Exercise instructions
From the data below, copy exactly the lines that lie between the one holding "s.goneWrong = true →" and the one holding "input answers a next", including both, and nothing more.

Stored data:
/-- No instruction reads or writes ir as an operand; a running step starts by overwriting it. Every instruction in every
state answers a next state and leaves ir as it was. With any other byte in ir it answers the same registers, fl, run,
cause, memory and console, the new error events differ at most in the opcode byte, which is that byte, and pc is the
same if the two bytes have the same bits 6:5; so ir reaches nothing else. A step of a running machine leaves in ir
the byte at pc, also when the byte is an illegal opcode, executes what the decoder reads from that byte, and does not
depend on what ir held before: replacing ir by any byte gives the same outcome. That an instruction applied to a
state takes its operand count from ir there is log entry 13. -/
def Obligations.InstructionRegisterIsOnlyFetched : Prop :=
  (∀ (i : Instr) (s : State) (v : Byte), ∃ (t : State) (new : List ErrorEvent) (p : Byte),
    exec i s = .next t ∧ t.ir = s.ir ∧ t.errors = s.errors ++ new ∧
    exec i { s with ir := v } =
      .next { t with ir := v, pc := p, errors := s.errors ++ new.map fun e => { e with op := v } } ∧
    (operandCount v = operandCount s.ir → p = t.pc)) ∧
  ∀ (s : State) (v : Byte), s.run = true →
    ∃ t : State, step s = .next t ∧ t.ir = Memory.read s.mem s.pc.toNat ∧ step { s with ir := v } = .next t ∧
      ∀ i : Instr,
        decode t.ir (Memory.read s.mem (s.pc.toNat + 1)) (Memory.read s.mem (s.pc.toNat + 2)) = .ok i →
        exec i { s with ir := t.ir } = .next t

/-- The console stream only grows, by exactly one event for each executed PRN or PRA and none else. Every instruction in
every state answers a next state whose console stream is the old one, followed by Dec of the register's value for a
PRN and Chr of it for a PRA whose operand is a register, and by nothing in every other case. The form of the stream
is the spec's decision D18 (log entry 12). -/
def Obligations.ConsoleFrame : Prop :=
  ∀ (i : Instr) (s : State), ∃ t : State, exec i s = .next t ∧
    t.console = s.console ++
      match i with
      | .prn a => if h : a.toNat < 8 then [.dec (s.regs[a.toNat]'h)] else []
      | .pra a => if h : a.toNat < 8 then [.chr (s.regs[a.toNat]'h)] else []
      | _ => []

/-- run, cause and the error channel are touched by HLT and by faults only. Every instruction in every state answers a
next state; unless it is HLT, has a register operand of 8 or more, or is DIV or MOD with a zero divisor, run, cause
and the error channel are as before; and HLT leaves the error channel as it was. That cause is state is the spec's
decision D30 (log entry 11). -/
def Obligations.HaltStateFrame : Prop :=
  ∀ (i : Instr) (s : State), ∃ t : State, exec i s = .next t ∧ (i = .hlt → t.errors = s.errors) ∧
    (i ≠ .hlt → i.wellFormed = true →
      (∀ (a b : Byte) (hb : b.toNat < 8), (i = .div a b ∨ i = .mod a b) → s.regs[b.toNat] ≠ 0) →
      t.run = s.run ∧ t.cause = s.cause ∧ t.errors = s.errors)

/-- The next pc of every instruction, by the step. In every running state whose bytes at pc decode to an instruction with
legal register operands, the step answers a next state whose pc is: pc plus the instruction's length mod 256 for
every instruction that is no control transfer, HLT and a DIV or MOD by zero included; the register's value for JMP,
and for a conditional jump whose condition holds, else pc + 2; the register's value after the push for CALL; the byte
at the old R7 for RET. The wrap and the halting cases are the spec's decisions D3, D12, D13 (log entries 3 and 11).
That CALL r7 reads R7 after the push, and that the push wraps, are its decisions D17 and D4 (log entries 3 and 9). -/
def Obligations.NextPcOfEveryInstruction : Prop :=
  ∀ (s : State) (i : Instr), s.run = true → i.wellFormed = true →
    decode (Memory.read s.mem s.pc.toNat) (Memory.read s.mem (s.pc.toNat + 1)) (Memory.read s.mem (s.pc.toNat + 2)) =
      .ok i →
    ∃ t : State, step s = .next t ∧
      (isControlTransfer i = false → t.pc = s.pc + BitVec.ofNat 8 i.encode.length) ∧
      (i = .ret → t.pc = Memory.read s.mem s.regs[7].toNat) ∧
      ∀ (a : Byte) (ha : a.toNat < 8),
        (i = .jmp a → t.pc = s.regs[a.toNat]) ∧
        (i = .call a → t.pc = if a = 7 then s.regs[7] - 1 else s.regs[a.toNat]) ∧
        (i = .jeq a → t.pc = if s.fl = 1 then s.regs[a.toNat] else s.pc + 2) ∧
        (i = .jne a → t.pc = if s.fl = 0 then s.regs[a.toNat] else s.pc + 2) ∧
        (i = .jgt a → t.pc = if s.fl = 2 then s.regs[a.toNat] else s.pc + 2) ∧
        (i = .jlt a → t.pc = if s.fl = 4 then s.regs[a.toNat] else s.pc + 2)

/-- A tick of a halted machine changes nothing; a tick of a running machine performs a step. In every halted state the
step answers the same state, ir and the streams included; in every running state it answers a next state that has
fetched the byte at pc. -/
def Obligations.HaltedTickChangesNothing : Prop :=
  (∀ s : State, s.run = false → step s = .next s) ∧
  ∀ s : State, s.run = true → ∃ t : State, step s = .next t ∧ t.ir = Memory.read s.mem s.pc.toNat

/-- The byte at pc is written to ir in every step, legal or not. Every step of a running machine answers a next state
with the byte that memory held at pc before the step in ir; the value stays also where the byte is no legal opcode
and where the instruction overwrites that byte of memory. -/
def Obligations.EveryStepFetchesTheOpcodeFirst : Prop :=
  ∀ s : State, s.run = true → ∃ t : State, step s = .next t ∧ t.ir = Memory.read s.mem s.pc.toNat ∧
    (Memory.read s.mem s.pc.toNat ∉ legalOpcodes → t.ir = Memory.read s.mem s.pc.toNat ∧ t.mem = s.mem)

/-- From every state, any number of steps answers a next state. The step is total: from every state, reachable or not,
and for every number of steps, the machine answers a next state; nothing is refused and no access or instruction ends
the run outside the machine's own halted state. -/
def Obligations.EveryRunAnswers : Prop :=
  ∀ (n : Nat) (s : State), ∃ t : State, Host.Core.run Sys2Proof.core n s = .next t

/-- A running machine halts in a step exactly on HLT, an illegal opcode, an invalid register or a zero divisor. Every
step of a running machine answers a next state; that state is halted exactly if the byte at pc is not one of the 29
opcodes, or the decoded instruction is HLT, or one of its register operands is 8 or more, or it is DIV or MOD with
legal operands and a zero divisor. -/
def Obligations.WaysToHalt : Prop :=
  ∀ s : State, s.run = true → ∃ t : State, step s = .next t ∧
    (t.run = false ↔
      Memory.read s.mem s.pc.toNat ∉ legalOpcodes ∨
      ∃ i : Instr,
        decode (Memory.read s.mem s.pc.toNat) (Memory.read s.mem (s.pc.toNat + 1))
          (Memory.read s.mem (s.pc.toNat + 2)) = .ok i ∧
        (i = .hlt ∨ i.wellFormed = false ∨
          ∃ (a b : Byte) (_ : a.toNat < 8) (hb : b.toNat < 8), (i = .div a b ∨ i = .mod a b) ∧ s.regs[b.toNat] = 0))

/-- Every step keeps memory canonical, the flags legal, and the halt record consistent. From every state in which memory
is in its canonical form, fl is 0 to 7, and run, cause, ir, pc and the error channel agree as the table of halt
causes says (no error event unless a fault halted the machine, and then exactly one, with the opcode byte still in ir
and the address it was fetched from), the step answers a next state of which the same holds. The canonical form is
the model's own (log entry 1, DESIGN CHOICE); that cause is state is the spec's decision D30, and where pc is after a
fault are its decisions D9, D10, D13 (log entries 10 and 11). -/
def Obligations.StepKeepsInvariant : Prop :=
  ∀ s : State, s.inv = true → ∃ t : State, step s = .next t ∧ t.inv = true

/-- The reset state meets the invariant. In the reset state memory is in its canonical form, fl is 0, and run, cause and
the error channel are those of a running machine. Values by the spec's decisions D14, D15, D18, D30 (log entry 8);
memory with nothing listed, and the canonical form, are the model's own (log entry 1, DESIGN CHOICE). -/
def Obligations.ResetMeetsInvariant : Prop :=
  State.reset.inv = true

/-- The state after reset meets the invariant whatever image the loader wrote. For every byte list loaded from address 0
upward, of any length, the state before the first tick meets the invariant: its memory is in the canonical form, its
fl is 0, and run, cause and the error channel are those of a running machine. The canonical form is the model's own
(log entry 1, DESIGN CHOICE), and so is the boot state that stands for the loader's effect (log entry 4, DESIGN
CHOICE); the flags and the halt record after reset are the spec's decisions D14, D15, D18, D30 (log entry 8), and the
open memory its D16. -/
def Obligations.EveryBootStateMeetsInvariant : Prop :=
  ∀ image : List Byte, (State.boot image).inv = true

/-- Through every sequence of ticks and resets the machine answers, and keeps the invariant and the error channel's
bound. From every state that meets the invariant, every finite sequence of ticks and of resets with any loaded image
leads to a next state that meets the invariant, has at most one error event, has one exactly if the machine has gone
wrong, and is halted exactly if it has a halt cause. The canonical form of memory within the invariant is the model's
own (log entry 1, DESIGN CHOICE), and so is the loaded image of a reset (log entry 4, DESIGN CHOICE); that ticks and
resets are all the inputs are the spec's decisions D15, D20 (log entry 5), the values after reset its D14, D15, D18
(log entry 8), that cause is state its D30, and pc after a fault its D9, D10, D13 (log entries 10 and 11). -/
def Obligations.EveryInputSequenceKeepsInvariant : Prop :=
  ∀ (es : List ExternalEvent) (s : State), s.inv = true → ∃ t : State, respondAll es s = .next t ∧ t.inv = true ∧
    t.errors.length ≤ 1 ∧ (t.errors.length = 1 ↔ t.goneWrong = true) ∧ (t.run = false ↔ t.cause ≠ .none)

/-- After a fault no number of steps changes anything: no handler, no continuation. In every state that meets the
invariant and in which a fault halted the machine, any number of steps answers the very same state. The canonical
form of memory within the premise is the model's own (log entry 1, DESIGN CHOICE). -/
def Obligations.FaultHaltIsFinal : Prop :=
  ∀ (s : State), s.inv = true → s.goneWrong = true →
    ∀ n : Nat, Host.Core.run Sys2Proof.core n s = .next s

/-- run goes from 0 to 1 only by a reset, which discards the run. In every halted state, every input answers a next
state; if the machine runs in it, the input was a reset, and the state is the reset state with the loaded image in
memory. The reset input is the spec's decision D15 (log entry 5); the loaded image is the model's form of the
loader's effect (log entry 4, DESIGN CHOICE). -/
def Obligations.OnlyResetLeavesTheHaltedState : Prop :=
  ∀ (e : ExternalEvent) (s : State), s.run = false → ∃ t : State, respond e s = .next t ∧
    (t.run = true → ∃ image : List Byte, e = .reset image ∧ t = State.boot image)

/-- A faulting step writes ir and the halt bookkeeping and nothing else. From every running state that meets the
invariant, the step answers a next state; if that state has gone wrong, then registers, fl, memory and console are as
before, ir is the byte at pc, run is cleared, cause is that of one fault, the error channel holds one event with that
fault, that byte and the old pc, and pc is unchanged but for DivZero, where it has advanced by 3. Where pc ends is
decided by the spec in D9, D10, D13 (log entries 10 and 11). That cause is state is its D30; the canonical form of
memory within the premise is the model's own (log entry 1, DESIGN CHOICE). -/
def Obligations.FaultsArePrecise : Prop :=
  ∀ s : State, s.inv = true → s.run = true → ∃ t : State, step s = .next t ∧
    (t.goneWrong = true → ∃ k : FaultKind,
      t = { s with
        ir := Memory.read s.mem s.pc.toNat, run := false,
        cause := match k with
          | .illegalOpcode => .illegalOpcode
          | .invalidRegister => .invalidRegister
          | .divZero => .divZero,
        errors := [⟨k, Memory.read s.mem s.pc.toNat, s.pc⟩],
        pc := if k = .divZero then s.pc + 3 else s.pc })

Answer space
  ∀ (s : State), s.inv = true → s.goneWrong = true →
    ∀ n : Nat, Host.Core.run Sys2Proof.core n s = .next s

/-- run goes from 0 to 1 only by a reset, which discards the run. In every halted state, every input answers a next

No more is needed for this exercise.